Look through the entries below and show every line containing the word "lean".
***** Exercise data
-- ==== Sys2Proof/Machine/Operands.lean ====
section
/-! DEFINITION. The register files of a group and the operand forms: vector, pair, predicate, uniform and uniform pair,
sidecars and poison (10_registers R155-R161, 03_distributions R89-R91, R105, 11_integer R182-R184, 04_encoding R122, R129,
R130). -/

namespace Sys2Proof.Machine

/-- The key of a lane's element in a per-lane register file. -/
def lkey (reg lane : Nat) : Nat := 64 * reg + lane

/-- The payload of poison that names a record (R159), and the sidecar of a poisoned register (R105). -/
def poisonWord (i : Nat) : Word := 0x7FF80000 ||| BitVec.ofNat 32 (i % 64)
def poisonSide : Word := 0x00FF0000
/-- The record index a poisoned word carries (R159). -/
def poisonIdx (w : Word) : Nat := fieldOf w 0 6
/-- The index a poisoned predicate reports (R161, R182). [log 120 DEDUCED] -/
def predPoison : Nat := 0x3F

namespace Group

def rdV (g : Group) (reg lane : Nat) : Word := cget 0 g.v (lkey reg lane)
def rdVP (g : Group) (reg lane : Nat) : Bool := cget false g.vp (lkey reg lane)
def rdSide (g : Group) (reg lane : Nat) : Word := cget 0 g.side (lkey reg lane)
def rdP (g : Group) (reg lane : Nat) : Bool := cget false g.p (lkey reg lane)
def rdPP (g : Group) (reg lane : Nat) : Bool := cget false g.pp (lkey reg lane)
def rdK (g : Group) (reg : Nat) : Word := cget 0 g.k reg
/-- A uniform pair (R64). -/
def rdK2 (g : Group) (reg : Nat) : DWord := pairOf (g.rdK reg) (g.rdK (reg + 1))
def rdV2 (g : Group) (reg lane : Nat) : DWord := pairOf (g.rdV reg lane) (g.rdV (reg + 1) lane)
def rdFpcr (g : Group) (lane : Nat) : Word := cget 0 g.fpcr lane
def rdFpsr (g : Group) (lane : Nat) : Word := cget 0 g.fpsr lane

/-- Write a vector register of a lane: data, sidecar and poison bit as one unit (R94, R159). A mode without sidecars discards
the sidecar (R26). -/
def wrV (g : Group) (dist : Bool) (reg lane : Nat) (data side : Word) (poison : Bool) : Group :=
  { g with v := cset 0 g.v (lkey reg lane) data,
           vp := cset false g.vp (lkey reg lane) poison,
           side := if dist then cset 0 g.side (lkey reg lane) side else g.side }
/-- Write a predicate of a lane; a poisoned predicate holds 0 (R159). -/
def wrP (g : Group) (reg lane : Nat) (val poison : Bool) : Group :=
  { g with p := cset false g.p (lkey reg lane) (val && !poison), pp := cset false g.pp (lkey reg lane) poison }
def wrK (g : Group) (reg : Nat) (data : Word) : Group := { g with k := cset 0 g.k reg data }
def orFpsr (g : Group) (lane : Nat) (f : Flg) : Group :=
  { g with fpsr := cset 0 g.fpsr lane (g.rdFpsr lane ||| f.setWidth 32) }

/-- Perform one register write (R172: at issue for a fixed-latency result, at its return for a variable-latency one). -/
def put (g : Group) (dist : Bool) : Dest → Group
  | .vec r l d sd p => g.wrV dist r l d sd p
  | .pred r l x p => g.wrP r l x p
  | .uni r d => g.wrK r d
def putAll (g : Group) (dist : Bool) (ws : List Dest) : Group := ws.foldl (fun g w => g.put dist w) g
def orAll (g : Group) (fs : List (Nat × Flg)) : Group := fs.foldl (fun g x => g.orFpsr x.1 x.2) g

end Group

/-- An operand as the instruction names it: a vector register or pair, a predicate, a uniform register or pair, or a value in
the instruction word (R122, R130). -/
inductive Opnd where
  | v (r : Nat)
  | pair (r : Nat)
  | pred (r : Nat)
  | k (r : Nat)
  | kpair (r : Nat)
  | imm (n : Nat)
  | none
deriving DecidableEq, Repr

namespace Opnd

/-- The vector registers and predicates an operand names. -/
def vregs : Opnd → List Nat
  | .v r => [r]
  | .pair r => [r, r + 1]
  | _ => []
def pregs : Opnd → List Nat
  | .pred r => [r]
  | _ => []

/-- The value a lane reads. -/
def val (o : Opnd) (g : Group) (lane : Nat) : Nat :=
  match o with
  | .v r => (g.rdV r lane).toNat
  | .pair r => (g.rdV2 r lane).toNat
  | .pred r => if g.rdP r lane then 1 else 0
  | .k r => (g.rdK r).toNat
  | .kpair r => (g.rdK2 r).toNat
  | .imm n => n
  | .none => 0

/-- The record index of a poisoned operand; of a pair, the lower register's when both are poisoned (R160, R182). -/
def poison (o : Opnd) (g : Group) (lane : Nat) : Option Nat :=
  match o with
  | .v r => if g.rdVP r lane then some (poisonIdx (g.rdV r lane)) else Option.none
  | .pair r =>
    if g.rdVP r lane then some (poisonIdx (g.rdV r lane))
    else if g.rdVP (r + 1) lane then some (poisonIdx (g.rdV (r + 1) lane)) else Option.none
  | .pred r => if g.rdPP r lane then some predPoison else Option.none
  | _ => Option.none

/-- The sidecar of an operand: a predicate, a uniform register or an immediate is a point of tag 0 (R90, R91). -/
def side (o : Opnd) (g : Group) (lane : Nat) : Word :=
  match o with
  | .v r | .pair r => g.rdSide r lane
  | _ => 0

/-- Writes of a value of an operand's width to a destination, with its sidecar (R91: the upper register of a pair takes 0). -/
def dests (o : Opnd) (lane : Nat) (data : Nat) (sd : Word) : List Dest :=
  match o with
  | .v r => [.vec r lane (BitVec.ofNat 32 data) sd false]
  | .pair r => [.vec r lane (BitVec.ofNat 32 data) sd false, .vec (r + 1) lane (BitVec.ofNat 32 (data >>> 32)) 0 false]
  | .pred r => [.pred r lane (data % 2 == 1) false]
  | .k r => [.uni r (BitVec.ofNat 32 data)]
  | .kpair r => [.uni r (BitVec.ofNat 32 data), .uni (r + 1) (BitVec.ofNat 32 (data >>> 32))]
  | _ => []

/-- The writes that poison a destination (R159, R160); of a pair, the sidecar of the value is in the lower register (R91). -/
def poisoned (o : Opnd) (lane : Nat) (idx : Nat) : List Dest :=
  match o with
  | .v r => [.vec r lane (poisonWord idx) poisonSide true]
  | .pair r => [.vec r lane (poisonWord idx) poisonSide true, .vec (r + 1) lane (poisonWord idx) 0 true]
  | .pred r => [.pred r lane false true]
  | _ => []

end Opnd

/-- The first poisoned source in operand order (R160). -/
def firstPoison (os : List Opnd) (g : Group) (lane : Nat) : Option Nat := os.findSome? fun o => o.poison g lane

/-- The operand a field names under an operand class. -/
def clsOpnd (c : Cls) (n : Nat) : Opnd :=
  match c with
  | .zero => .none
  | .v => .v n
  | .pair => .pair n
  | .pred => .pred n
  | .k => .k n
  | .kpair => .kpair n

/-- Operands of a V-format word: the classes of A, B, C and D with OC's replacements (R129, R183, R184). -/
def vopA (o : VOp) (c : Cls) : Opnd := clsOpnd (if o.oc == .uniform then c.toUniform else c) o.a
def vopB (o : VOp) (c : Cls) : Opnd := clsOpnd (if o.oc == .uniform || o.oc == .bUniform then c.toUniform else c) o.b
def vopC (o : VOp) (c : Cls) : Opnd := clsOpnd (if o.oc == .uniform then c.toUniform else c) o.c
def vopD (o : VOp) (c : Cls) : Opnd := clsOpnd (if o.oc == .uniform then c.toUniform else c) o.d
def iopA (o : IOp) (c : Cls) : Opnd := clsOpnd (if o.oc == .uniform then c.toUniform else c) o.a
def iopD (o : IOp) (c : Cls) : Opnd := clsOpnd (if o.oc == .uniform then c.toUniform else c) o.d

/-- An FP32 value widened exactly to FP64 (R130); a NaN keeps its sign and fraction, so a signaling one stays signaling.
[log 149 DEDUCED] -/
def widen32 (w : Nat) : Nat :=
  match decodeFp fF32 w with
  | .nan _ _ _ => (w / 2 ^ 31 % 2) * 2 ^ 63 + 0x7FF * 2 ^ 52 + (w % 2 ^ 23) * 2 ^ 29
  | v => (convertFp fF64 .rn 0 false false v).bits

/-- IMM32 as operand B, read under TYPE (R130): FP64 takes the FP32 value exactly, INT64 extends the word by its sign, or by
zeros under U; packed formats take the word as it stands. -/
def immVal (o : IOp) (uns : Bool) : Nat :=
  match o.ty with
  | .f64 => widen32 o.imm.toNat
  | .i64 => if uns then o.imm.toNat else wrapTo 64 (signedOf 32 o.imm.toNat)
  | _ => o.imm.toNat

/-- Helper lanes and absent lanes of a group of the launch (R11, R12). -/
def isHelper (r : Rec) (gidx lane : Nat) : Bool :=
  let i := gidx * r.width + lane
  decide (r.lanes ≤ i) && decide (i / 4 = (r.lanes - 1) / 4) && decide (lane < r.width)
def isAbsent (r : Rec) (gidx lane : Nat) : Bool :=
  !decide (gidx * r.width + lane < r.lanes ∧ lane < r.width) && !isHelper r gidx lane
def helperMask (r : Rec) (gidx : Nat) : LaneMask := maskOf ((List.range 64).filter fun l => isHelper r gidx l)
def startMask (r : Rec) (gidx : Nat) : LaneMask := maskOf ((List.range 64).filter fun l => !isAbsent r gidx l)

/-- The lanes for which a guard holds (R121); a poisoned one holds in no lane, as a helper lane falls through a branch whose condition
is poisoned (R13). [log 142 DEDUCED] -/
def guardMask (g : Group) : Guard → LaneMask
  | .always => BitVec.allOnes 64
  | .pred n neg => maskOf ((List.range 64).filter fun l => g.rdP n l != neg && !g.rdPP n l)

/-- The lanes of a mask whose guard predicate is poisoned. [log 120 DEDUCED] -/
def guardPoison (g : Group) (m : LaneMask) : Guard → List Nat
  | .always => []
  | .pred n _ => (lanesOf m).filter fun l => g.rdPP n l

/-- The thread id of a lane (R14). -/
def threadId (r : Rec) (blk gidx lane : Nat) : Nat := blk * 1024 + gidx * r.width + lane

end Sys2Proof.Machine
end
**********
***** Exercise data
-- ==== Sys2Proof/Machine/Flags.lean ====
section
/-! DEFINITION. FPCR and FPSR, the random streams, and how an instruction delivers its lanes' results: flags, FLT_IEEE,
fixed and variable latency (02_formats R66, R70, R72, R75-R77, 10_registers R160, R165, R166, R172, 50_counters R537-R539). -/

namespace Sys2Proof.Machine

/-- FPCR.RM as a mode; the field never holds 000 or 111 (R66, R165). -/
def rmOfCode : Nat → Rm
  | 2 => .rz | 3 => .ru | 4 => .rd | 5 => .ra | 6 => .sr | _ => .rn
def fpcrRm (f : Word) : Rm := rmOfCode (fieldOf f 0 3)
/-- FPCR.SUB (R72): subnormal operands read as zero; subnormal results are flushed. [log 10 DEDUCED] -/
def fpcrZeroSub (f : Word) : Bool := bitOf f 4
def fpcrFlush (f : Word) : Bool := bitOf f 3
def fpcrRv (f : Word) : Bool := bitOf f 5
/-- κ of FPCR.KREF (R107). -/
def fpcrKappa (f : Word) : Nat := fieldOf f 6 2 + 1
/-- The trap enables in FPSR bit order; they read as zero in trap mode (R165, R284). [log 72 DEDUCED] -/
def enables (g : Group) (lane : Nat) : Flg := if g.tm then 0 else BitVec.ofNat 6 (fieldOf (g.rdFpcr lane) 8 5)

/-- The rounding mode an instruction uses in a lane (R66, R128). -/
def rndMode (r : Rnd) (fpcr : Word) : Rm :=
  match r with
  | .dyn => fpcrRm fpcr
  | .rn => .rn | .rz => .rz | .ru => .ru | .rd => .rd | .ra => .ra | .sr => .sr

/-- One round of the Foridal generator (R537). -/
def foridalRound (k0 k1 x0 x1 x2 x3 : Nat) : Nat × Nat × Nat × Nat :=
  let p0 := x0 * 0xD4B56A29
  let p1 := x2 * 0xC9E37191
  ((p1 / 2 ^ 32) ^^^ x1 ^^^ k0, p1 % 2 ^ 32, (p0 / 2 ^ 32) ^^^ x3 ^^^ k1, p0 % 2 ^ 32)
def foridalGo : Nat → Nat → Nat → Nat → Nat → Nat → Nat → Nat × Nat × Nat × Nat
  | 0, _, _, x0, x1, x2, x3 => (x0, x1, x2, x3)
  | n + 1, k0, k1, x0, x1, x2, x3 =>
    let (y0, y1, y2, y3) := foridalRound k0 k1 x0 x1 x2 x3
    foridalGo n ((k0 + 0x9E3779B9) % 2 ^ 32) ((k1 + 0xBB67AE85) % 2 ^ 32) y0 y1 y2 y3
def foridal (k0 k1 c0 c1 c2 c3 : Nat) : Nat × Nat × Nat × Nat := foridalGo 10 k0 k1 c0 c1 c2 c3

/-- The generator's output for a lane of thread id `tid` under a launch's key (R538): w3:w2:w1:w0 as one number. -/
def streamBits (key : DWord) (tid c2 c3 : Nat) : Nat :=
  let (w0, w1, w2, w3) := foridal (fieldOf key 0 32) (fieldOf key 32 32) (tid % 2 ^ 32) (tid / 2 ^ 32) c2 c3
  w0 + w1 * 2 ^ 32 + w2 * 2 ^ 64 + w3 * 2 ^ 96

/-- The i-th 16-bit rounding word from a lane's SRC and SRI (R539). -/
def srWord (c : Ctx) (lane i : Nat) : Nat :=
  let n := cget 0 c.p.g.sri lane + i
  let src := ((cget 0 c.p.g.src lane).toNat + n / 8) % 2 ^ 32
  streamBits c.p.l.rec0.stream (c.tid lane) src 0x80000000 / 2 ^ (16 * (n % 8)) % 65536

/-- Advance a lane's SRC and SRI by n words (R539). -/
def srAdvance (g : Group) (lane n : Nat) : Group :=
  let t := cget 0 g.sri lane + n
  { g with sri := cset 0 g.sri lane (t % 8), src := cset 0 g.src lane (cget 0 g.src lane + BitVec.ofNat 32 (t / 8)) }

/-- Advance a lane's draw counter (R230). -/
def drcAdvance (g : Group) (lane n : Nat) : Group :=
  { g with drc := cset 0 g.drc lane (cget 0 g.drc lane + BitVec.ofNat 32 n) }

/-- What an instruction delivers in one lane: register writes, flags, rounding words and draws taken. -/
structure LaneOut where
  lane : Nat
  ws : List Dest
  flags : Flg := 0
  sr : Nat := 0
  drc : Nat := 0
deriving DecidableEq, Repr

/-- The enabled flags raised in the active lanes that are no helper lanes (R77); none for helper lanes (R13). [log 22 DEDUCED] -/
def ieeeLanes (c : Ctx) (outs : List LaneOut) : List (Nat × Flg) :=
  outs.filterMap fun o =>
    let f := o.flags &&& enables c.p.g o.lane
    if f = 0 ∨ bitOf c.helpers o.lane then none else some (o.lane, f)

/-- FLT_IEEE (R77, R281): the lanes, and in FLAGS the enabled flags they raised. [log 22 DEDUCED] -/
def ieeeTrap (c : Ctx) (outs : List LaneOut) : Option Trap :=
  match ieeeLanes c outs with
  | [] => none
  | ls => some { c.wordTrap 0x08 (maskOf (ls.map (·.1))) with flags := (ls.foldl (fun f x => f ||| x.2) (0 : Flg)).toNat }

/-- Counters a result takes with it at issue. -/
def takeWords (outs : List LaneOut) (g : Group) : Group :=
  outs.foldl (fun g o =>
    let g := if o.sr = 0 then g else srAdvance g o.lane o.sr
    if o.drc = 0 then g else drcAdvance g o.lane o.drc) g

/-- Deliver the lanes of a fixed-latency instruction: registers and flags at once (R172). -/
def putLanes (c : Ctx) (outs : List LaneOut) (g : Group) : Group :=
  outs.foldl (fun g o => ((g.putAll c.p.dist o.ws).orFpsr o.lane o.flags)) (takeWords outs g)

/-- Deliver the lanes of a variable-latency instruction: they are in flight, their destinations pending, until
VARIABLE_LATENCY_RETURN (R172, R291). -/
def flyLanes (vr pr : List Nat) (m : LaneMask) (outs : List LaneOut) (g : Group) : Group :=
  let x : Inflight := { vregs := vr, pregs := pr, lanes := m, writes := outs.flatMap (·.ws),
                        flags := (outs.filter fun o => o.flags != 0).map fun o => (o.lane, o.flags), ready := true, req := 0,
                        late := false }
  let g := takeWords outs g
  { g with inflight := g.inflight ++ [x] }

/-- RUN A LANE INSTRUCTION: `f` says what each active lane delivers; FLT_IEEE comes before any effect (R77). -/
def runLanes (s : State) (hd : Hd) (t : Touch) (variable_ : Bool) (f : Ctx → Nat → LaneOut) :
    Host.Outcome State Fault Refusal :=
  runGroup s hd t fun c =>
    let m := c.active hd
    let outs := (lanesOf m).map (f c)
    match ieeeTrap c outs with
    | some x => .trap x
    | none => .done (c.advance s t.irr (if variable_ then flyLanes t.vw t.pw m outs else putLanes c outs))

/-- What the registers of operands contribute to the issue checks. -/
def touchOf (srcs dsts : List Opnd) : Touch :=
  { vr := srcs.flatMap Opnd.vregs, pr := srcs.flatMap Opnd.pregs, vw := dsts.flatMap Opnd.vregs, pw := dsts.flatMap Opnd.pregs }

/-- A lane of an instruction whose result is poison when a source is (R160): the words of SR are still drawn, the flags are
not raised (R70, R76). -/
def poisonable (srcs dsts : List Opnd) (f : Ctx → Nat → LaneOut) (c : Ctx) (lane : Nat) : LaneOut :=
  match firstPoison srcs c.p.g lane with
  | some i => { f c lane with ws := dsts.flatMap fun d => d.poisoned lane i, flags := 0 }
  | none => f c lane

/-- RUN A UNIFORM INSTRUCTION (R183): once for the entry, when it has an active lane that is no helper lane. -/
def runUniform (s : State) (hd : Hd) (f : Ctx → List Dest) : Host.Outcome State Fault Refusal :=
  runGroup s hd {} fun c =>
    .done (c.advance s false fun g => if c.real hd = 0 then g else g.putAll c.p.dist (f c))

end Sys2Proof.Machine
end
**********
**Your solution:**
-- ==== Sys2Proof/Machine/Operands.lean ====
-- ==== Sys2Proof/Machine/Flags.lean ====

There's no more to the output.